Stored data
-- ==== Sys2Proof/Machine/Operands.lean ====
section
/-!
DEFINITION. Operands of commands: stream descriptors (R254–R260, R282), the location of their logical bytes, and
reading and writing through them.
-/
namespace Sys2Proof.Machine

/-! ## Descriptors -/

/-- The role of a descriptor field (R254, R265): output; the header fields RA, PLAT and PITCH honoured; fetched by a
core; table-slot form allowed; hand-over form allowed; EARLY allowed. -/
structure Role where
  out      : Bool
  honoured : Bool
  core     : Bool
  slotOk   : Bool
  handOk   : Bool
  deriving DecidableEq, Repr

/-- A 64-bit stride, two's complement. -/
def strideAt (b : List Byte) (o : Nat) : Int := signed 64 (u64At b o)

/-- Parse a descriptor record (R256, R258, R259, R159, R282). -/
def parseDesc (b : List Byte) : Desc :=
  let c := u32At b 0
  let body : DescBody :=
    match field c 3 0 with
    | 1 => .strided (u64At b 0x20) (u32At b 0x28) (u32At b 0x2C) (u32At b 0x30) (u32At b 0x34) (u32At b 0x38)
        (strideAt b 0x40) (strideAt b 0x48) (strideAt b 0x50) (strideAt b 0x58)
    | 2 => .blocks (u64At b 0x20) (u32At b 0x28) (u8At b 0x2C) []
    | 3 => .slot (u16At b 0x20) (u8At b 0x22) (u16At b 0x24) (u32At b 0x28) (u32At b 0x2C)
    | _ => .hand (u8At b 0x20) (u8At b 0x21) (u8At b 0x22) (u32At b 0x24) (u64At b 0x28)
  { acc := bitAt c 4, early := bitAt c 5, platAuto := bitAt c 6, ra := field c 11 8 + 1, watchN := field c 14 12
    pitch := field c 23 16, platOff := field (u32At b 4) 20 0, body := body }

/-- The spans of a strided output (R258): whether every stride whose count is above 1 clears the span below it. -/
def spansOk (c0 : Nat) : List (Nat × Int) → Bool
  | l =>
    (l.foldl (fun (a : Bool × Int) p =>
      if 1 < p.1 then (a.1 && decide (a.2 ≤ p.2), p.2 * (p.1 - 1) + a.2) else a) (true, (c0 : Int))).1

/-- Least and greatest address of a strided extent (R258). -/
def spanEnds (base c0 : Nat) (l : List (Nat × Int)) : Int × Int :=
  (l.foldl (fun a p => a + min 0 (p.2 * ((p.1 : Int) - 1))) (base : Int),
   l.foldl (fun a p => a + max 0 (p.2 * ((p.1 : Int) - 1))) ((base : Int) + c0 - 1))

/-- The dimensions 1–4 of a strided body. -/
def dims (c1 c2 c3 c4 : Nat) (s1 s2 s3 s4 : Int) : List (Nat × Int) := [(c1, s1), (c2, s2), (c3, s3), (c4, s4)]

/-- The extent E of a descriptor (R258, R259); a table slot or hand-over has the extent its operation gives. -/
def Desc.extent (d : Desc) : Option Nat :=
  match d.body with
  | .strided _ c0 c1 c2 c3 c4 _ _ _ _ => some (c0 * c1 * c2 * c3 * c4)
  | .blocks _ n b _ => some (n * 2 ^ b)
  | _ => none

/-- Whether R256, R258–R260 or R282 reject a record with status FORMAT. -/
def descFormat (r : Role) (b : List Byte) : Bool :=
  let c := u32At b 0
  let d := parseDesc b
  let form := field c 3 0
  let headerZero := d.ra == 1 && d.platOff == 0 && !d.platAuto && d.pitch == 0
  decide (form = 0) || decide (4 < form)
    || bitAt c 7 || bitAt c 15 || field c 31 24 != 0 || field (u32At b 4) 31 21 != 0 || !zeroAt b 8 24
    || (form == 4 && (!r.handOk || !headerZero || d.acc || d.early || d.watchN != 0
        || u8At b 0x23 != 0 || !zeroAt b 0x30 0x50))
    || (form == 3 && (!r.slotOk || u8At b 0x23 != 0 || !zeroAt b 0x26 2 || !zeroAt b 0x30 0x50 || decide (2 < u8At b 0x22)
        || (!r.out && u32At b 0x2C != 0)))
    || (form == 2 && !zeroAt b 0x2D 0x53)
    || (form == 1 && (!zeroAt b 0x3C 4 || !zeroAt b 0x60 0x20))
    || (d.acc && !r.out) || (d.early && (r.out || !r.core))
    || (!r.honoured && !headerZero)
    || (form != 4 && (r.core != (d.watchN != 0)))
    || (d.platAuto && d.platOff != 0)
    || (match d.body with
        | .strided _ c0 c1 c2 c3 c4 s1 s2 s3 s4 => r.out && !spansOk c0 (dims c1 c2 c3 c4 s1 s2 s3 s4)
        | _ => false)

/-- Whether R254, R258, R259 or R260 reject a record with status RANGE. -/
def descRange (b : List Byte) : Bool :=
  let d := parseDesc b
  d.platOff % 64 != 0 ||
  match d.body with
  | .strided base c0 c1 c2 c3 c4 s1 s2 s3 s4 =>
    let e := spanEnds base c0 (dims c1 c2 c3 c4 s1 s2 s3 s4)
    c0 == 0 || c1 == 0 || c2 == 0 || c3 == 0 || c4 == 0 || decide (2 ^ 52 < c0 * c1 * c2 * c3 * c4)
      || decide (e.1 < 0) || decide ((2 ^ 52 : Int) ≤ e.2) || decide (2 ^ 52 ≤ base)
  | .blocks l n s _ => n == 0 || decide (s < 12) || decide (28 < s) || l % 128 != 0 || decide (2 ^ 52 ≤ l)
  | _ => false

/-- Whether an accumulate-write stream places every FP32 element whole at a 4-byte-aligned address (R208). -/
def Desc.accAligned (d : Desc) : Bool :=
  match d.body with
  | .strided base c0 c1 c2 c3 c4 s1 s2 s3 s4 =>
    base % 4 == 0 && c0 % 4 == 0 && (dims c1 c2 c3 c4 s1 s2 s3 s4).all (fun p => decide (p.1 ≤ 1) || p.2 % 4 == 0)
  | _ => true

/-! ## Where a logical byte lies -/

/-- The location of a logical byte: an address; a hole or an invalid list entry, or a list entry that cannot be read, with the address of the
entry; nothing (beyond E or not addressed by this form). -/
inductive SLoc where
  | va (a : Nat)
  | hole (entry : Nat)
  | invalid (entry : Nat)
  | list (status : Byte) (entry : Nat)
  | none
  deriving DecidableEq, Repr

/-- The address of logical offset o of a strided body (R258). -/
def stridedAt (base c0 c1 c2 c3 : Nat) (s1 s2 s3 s4 : Int) (o : Nat) : Nat :=
  let q1 := o / c0
  let q2 := q1 / c1
  let q3 := q2 / c2
  let q4 := q3 / c3
  ((base : Int) + (o % c0 : Nat) + s1 * (q1 % c1 : Nat) + s2 * (q2 % c2 : Nat) + s3 * (q3 % c3 : Nat) + s4 * q4).toNat

/-- What the list entry at an address says: a block's address, a hole, an invalid entry, one that cannot be read (R259). -/
def State.listEntry (s : State) (ctx at_ : Nat) : SLoc :=
  match s.readStatus ctx at_ with
  | some st => .list st at_
  | none =>
    let e := leNat (s.rdBytes ctx at_ 8)
    if e = 2 ^ 64 - 1 then .hole at_ else if e % 4096 ≠ 0 ∨ 2 ^ 52 ≤ e then .invalid at_ else .va e

/-- The location of logical offset o (R257–R259): by the list entry that a burst of the command has read (R271), else by the entry in context
memory. -/
def State.slocOf (s : State) (ctx : Nat) (d : Desc) (o : Nat) : SLoc :=
  match d.body with
  | .strided base c0 c1 c2 c3 c4 s1 s2 s3 s4 =>
    if o < c0 * c1 * c2 * c3 * c4 then .va (stridedAt base c0 c1 c2 c3 s1 s2 s3 s4 o) else .none
  | .blocks l n b read =>
    if o / 2 ^ b < n then
      let at_ := l + 8 * (o / 2 ^ b)
      match read.find? (fun e => e.1 == at_) with
      | some e => .va (e.2 + o % 2 ^ b)
      | none =>
        match s.listEntry ctx at_ with
        | .va e => .va (e + o % 2 ^ b)
        | l => l
    else .none
  | _ => .none

/-- Logical bytes that lie together from offset o on: to the end of the contiguous run and of the 512-byte line. -/
def Desc.runLen (d : Desc) (o va : Nat) : Nat :=
  let line := 512 - va % 512
  match d.body with
  | .strided _ c0 _ _ _ _ _ _ _ _ => min line (c0 - o % c0)
  | .blocks _ _ b _ => min line (2 ^ b - o % 2 ^ b)
  | _ => 1

/-- A piece of a stream inside one line: logical offset, location, length. -/
structure Piece where
  off : Nat
  loc : SLoc
  len : Nat
  deriving DecidableEq, Repr

/-- The pieces of logical bytes [o, o + n) (`fuel` ≥ n). -/
def State.pieces (s : State) (ctx : Nat) (d : Desc) : Nat → Nat → Nat → List Piece
  | 0, _, _ => []
  | fuel + 1, o, n =>
    if n = 0 then []
    else
      match s.slocOf ctx d o with
      | .va a =>
        let k := max 1 (min n (d.runLen o a))
        ⟨o, .va a, k⟩ :: s.pieces ctx d fuel (o + k) (n - k)
      | l => ⟨o, l, 1⟩ :: s.pieces ctx d fuel (o + 1) (n - 1)

def State.piecesOf (s : State) (ctx : Nat) (d : Desc) (o n : Nat) : List Piece := s.pieces ctx d n o n

/-! ## Command slots -/

/-- The command in a slot. -/
def State.cmd? (s : State) (slot : Nat) : Option Cmd := Tab.get none s.cmds.slots slot

def State.setCmd (s : State) (slot : Nat) (c : Option Cmd) : State :=
  { s with cmds := { s.cmds with slots := Tab.set none s.cmds.slots slot c } }

/-- Change the command of a slot, if there is one. -/
def State.modCmd (s : State) (slot : Nat) (f : Cmd → Cmd) : State :=
  match s.cmd? slot with
  | some c => s.setCmd slot (some (f c))
  | none => s

/-- Commands in their slots, keys included, in key order. -/
def State.cmdList (s : State) : List (Nat × Cmd) := s.cmds.slots.filterMap (fun e => e.2.map (fun c => (e.1, c)))

/-- Admitted, unretired commands of a context: those that hold a command slot. -/
def State.admitted (s : State) (ctx : Nat) : List (Nat × Cmd) :=
  s.cmdList.filter (fun e => e.2.ctx == ctx && decide (e.1 < 4096))

/-- A descriptor with the list entries that bursts have read (R271). -/
def Desc.withBursts (d : Desc) (read : List (Nat × Nat)) : Desc :=
  match d.body with
  | .blocks l n b _ => { d with body := .blocks l n b read }
  | _ => d

/-- The descriptor of a field of a stage. -/
def Cmd.desc (c : Cmd) (stage f : Nat) : Option Desc :=
  ((c.stages[stage]?).bind (fun st => st.descs.find? (fun d => d.1 == f))).map (fun d => d.2.withBursts c.bursts)

/-! ## Reading -/

/-- The byte of a location that a fetched tile of a stream holds. -/
def Cmd.tileByte (c : Cmd) (stage f : Nat) (l : Loc) : Option Byte :=
  c.tiles.findSome? (fun t =>
    if t.stage = stage ∧ t.field = f then
      t.lines.findSome? (fun e => if e.1 = l.line then e.2.map (fun d => nth 0 d l.inLine) else none)
    else none)

/-- Read a byte at a device virtual address for a stream of a command: from a fetched tile when one holds it (R275),
else from memory. -/
def State.cmdByte (s : State) (c : Cmd) (stage f va : Nat) : Byte :=
  match s.acc c.ctx va false with
  | .plain l => (c.tileByte stage f l).getD (s.mem.get l)
  | .comp l o => nth 0 ((s.compPage l).getD []) o
  | .bad => 0

/-- The entries that the bursts for bytes [o, o + n) of a block-list stream read: groups of 16 from a 128-byte-aligned address (R271). Holes, invalid
entries and those that cannot be read are not kept: they are read again. -/
def State.burstsOf (s : State) (c : Cmd) (stage f o n : Nat) : List (Nat × Nat) :=
  match c.desc stage f with
  | none => []
  | some d =>
    match d.body with
    | .blocks l count b read =>
      if n = 0 then []
      else
        let lo := o / 2 ^ b / 16 * 16
        let hi := min count (((o + n - 1) / 2 ^ b / 16 + 1) * 16)
        (upFrom lo (hi - lo)).filterMap (fun i =>
          let at_ := l + 8 * i
          if read.any (fun e => e.1 == at_) then none
          else
            match s.listEntry c.ctx at_ with
            | .va e => some (at_, e)
            | _ => none)
    | _ => []

/-- The reader of a stream: padding and bytes beyond E read zero (R268). -/
def State.streamRd (s : State) (c : Cmd) (stage f o : Nat) : Byte :=
  match c.desc stage f with
  | none => 0
  | some d =>
    match s.slocOf c.ctx d o with
    | .va a => s.cmdByte c stage f a
    | _ => 0

/-- Where a demanded access of a piece fails: its status and address (R228, R235, R242, R259). A line that is read by wagons is found by its
wagon: `held` says that it is read here. -/
def State.pieceFault (s : State) (ctx : Nat) (wr held : Bool) (p : Piece) : Option (Byte × FaultAt) :=
  match p.loc with
  | .hole a => some (stXlate, .va a)
  | .invalid a => some (stRange, .va a)
  | .list st a => (s.readFault ctx a).orElse fun _ => some (st, .va a)
  | .none => none
  | .va a =>
    match s.acc ctx a wr with
    | .bad => some (stXlate, .va a)
    | .comp _ _ => if wr then some (stXlate, .va a) else s.readFault ctx a
    | .plain _ => if !wr && held then s.readFault ctx a else none

/-- The first failure of the demanded bytes of a stream. -/
def State.demandFault (s : State) (c : Cmd) (stage f o n : Nat) (wr : Bool) : Option (Byte × FaultAt) :=
  match c.desc stage f with
  | none => none
  | some d => (s.piecesOf c.ctx d o n).findSome? (s.pieceFault c.ctx wr false)

/-- The line of a piece that a read wagon fetches; a compressed page is read as a whole by the decoder (log 7). -/
def State.pieceLine (s : State) (ctx : Nat) (p : Piece) : Option Loc :=
  match p.loc with
  | .va a =>
    match s.acc ctx a false with
    | .plain l => some l.line
    | _ => none
  | _ => none

/-- The lines of the demanded bytes of a stream. -/
def State.demandedLines (s : State) (c : Cmd) (stage f o n : Nat) : List Loc :=
  match c.desc stage f with
  | none => []
  | some d => (s.piecesOf c.ctx d o n).filterMap (s.pieceLine c.ctx)

/-! ## Writing -/

/-- The write wagons of bytes at logical offset o of a stream: one for each piece (R261, R269). A piece whose write
faults issues no wagon. -/
def State.writeReqs (s : State) (slot : Nat) (c : Cmd) (stage f o : Nat) (bytes : List Byte) : List WagonReq :=
  match c.desc stage f with
  | none => []
  | some d => (s.piecesOf c.ctx d o bytes.length).filterMap (fun p =>
      match p.loc with
      | .va a =>
        match s.acc c.ctx a true with
        | .plain l =>
          some { slot := slot, stage := stage, field := f, tile := 0, spec := false, kind := .write, va := a, line := l.line
                 bytes := (List.range p.len).map (fun i => (l.inLine + i, nth 0 bytes (p.off - o + i))), addend := [] }
        | _ => none
      | _ => none)

/-- The write wagons of bytes at a device virtual address (a ZC output, the outcome bytes of MIGRATE). -/
def State.writeReqsVa (s : State) (slot ctx stage f va : Nat) (bytes : List Byte) : List WagonReq :=
  let d : Desc := ⟨false, false, false, 1, 0, 0, 0, .strided va (max 1 bytes.length) 1 1 1 1 0 0 0 0⟩
  (s.piecesOf ctx d 0 bytes.length).filterMap (fun p =>
    match p.loc with
    | .va a =>
      match s.acc ctx a true with
      | .plain l =>
        some { slot := slot, stage := stage, field := f, tile := 0, spec := false, kind := .write, va := a, line := l.line
               bytes := (List.range p.len).map (fun i => (l.inLine + i, nth 0 bytes (p.off + i))), addend := [] }
      | _ => none
    | _ => none)

/-- The accumulate-write wagons of FP32 words at logical offset o of a stream (R208, R209): one for each piece. -/
def State.accReqs (s : State) (slot : Nat) (c : Cmd) (stage f o : Nat) (bytes : List Byte) : List WagonReq :=
  match c.desc stage f with
  | none => []
  | some d => (s.piecesOf c.ctx d o bytes.length).filterMap (fun p =>
      match p.loc with
      | .va a =>
        match s.acc c.ctx a true with
        | .plain l =>
          some { slot := slot, stage := stage, field := f, tile := 0, spec := false, kind := .acc, va := a, line := l.line
                 bytes := []
                 addend := (List.range (p.len / 4)).map (fun i =>
                   (l.inLine / 4 + i, BitVec.ofNat 32 (u32At bytes (p.off - o + 4 * i)))) }
        | _ => none
      | _ => none)

end Sys2Proof.Machine
end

- [Work task]
For the word "Operands", count the lines of the data that contain it and give only the count.

- [Task result]
2